→ The problem
For the data below, restate word for word only the lines from the line containing "def answerCommit (code" through the line containing "wordsRefusal len t2", both ends included.

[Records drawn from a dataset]
┄┄┄┄┄┄┄┄┄┄┄┄┄┄┄┄┄┄┄┄
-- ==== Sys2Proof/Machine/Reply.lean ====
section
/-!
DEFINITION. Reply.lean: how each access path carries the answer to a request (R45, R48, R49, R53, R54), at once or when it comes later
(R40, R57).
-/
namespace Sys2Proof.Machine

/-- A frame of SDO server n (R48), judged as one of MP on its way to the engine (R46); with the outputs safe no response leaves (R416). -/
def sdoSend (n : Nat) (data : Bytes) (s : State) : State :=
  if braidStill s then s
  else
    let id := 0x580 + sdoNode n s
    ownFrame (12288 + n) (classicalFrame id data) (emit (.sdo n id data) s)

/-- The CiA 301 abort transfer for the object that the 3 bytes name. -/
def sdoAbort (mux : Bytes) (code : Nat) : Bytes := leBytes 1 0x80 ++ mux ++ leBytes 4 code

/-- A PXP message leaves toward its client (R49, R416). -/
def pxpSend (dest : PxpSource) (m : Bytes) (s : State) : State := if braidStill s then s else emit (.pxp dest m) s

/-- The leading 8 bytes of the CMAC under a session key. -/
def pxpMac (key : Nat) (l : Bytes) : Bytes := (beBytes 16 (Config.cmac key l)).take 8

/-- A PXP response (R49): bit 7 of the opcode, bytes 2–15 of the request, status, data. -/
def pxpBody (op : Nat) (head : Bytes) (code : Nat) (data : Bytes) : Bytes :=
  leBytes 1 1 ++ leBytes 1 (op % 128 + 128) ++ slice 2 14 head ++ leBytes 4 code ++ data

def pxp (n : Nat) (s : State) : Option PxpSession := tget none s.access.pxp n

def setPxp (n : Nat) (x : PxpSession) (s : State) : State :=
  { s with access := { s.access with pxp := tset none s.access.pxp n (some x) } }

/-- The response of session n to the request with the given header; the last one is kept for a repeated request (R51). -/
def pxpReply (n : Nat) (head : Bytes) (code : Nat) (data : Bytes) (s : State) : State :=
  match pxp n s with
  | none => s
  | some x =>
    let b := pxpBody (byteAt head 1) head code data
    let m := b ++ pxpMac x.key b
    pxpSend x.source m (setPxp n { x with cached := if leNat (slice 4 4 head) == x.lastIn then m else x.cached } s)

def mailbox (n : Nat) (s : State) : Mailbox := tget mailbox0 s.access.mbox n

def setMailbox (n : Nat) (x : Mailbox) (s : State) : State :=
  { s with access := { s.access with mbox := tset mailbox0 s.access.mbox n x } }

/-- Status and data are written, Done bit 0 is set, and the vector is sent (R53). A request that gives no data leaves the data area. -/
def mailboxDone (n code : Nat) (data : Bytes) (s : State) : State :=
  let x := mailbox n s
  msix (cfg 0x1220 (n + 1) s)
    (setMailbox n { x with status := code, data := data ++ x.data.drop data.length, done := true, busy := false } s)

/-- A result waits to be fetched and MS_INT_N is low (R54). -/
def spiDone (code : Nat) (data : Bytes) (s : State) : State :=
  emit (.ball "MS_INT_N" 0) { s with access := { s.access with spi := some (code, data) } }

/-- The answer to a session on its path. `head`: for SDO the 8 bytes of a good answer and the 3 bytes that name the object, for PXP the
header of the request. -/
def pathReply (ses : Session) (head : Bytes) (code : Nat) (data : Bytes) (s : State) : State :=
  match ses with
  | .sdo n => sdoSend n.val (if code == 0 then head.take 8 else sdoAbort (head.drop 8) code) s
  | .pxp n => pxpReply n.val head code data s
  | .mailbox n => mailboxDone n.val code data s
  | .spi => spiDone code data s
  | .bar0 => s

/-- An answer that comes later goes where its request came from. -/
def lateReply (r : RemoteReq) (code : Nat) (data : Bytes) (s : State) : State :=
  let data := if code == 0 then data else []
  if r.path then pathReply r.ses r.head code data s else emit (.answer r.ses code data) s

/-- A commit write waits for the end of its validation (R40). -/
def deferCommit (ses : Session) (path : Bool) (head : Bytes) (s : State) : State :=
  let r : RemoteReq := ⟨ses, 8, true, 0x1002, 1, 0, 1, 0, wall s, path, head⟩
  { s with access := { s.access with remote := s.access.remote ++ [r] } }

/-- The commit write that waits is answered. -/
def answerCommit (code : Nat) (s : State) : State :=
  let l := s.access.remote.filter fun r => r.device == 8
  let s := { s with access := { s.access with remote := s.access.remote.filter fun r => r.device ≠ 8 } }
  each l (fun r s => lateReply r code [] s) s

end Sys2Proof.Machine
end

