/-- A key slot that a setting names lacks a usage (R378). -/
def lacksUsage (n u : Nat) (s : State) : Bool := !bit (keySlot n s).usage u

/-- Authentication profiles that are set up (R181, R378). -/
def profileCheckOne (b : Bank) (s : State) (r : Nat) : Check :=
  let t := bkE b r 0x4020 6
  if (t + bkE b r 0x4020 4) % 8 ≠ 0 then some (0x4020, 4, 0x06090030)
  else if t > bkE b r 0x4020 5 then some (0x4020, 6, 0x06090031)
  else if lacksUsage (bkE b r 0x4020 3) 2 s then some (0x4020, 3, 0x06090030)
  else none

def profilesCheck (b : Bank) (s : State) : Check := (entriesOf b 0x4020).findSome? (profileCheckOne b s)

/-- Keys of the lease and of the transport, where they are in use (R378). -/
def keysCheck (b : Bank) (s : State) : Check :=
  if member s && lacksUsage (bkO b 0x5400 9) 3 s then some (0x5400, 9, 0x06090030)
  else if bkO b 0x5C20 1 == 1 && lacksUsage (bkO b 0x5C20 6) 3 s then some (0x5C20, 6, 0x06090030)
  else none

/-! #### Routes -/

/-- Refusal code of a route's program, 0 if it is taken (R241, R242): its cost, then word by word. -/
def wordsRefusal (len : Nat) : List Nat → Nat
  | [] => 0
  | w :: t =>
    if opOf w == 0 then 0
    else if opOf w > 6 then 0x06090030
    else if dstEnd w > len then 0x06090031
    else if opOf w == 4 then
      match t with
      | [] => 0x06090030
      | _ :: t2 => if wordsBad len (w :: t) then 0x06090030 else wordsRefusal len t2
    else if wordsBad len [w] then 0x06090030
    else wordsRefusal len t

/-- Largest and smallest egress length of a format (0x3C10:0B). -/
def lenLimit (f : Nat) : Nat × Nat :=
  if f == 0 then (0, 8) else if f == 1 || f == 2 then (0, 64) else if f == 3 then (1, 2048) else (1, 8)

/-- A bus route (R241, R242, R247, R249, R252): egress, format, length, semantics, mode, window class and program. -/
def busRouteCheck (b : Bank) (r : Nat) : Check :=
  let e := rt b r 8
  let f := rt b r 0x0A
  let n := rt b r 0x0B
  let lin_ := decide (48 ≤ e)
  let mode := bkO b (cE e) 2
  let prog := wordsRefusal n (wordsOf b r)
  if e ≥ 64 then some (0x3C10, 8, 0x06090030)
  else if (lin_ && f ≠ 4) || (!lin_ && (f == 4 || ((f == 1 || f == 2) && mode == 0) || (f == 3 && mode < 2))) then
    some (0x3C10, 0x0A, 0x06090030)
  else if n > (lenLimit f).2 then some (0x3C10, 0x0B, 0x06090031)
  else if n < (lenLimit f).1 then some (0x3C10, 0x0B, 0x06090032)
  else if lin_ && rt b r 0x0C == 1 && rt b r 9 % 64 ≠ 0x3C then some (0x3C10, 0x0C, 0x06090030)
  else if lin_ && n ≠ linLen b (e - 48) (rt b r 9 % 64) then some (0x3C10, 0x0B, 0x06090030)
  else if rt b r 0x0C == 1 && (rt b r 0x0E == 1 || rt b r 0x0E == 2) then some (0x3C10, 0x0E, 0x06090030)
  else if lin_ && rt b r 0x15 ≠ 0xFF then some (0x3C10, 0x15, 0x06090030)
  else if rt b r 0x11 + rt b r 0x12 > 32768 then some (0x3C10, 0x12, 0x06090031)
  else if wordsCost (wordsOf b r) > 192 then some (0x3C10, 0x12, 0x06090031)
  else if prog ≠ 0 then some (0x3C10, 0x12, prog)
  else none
┄┄┄┄┄┄┄┄┄┄┄┄┄┄┄┄┄┄┄┄
→ Reply
def answerCommit (code : Nat) (s : State) : State :=
  let l := s.access.remote.filter fun r => r.device == 8
  let s := { s with access := { s.access with remote := s.access.remote.filter fun r => r.device ≠ 8 } }
  each l (fun r s => lateReply r code [] s) s

end Sys2Proof.Machine
end

/-- A key slot that a setting names lacks a usage (R378). -/
def lacksUsage (n u : Nat) (s : State) : Bool := !bit (keySlot n s).usage u

/-- Authentication profiles that are set up (R181, R378). -/
def profileCheckOne (b : Bank) (s : State) (r : Nat) : Check :=
  let t := bkE b r 0x4020 6
  if (t + bkE b r 0x4020 4) % 8 ≠ 0 then some (0x4020, 4, 0x06090030)
  else if t > bkE b r 0x4020 5 then some (0x4020, 6, 0x06090031)
  else if lacksUsage (bkE b r 0x4020 3) 2 s then some (0x4020, 3, 0x06090030)
  else none

def profilesCheck (b : Bank) (s : State) : Check := (entriesOf b 0x4020).findSome? (profileCheckOne b s)

/-- Keys of the lease and of the transport, where they are in use (R378). -/
def keysCheck (b : Bank) (s : State) : Check :=
  if member s && lacksUsage (bkO b 0x5400 9) 3 s then some (0x5400, 9, 0x06090030)
  else if bkO b 0x5C20 1 == 1 && lacksUsage (bkO b 0x5C20 6) 3 s then some (0x5C20, 6, 0x06090030)
  else none

/-! #### Routes -/

/-- Refusal code of a route's program, 0 if it is taken (R241, R242): its cost, then word by word. -/
def wordsRefusal (len : Nat) : List Nat → Nat
  | [] => 0
  | w :: t =>
    if opOf w == 0 then 0
    else if opOf w > 6 then 0x06090030
    else if dstEnd w > len then 0x06090031
    else if opOf w == 4 then
      match t with
      | [] => 0x06090030
      | _ :: t2 => if wordsBad len (w :: t) then 0x06090030 else wordsRefusal len t2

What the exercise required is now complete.